Exercise aim -> For the word "sendBytes", determine how many lines of the entries below contain it, and give only that number.

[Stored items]
--------------------------------

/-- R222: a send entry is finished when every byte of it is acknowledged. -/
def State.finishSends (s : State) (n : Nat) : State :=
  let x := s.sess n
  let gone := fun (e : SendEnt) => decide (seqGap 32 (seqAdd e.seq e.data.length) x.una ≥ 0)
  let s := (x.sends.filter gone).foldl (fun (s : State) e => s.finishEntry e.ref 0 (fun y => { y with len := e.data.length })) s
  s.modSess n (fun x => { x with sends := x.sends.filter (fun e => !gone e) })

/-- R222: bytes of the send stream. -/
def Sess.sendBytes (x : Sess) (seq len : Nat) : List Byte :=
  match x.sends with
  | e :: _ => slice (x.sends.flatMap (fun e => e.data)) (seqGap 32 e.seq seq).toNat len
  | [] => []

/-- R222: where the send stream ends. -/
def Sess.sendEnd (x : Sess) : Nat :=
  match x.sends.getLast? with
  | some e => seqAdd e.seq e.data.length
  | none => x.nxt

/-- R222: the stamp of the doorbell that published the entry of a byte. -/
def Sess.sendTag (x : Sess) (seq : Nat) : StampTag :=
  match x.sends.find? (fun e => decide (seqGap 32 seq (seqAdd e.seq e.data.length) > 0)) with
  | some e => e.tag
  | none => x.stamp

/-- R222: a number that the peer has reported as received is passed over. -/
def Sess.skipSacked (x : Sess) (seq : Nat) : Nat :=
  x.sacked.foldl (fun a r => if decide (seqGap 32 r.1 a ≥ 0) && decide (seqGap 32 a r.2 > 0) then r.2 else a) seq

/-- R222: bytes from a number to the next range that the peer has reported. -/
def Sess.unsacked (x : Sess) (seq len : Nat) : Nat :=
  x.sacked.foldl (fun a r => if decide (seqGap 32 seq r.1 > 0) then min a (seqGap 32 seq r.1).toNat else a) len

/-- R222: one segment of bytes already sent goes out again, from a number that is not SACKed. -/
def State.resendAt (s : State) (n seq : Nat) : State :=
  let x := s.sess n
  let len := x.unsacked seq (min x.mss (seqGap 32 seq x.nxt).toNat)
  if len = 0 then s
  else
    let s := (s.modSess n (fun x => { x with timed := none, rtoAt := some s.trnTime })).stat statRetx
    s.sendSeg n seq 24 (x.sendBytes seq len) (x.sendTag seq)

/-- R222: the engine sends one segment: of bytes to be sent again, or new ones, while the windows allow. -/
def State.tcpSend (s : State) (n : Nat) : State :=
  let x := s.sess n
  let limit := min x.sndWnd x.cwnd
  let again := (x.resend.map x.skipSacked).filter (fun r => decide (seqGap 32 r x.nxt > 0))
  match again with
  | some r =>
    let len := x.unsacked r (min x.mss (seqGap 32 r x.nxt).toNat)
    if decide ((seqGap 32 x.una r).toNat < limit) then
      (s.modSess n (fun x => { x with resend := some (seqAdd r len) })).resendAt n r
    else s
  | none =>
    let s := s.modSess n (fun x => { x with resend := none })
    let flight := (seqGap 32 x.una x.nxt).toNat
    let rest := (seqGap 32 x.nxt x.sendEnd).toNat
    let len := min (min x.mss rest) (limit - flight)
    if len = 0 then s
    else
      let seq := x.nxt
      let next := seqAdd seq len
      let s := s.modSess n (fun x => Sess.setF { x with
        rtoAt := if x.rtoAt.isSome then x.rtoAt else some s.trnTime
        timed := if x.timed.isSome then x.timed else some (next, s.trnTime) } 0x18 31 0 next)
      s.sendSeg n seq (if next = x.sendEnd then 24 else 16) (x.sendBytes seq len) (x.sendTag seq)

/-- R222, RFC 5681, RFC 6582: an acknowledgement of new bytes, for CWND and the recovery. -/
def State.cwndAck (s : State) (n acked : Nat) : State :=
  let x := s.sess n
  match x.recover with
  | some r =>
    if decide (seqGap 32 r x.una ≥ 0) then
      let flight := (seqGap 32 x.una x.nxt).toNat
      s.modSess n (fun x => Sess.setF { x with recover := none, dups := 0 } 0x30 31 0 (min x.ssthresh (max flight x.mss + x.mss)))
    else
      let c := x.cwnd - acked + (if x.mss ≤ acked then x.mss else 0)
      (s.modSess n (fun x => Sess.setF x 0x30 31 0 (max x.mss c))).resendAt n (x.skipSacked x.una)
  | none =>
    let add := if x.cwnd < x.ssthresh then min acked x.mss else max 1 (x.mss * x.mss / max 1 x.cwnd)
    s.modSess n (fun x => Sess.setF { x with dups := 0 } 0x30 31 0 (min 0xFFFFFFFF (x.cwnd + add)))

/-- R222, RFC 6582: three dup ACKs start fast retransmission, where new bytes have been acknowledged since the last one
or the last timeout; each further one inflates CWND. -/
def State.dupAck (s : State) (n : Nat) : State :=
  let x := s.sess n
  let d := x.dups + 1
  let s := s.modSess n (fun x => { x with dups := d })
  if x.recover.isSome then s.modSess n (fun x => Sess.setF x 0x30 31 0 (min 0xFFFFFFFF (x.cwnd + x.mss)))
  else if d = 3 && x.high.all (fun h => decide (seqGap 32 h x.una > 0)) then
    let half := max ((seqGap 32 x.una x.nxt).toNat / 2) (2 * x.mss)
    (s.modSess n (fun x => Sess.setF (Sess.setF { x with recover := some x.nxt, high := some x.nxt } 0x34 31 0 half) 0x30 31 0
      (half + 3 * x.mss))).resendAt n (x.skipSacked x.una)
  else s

--------------------------------

Solution -> 3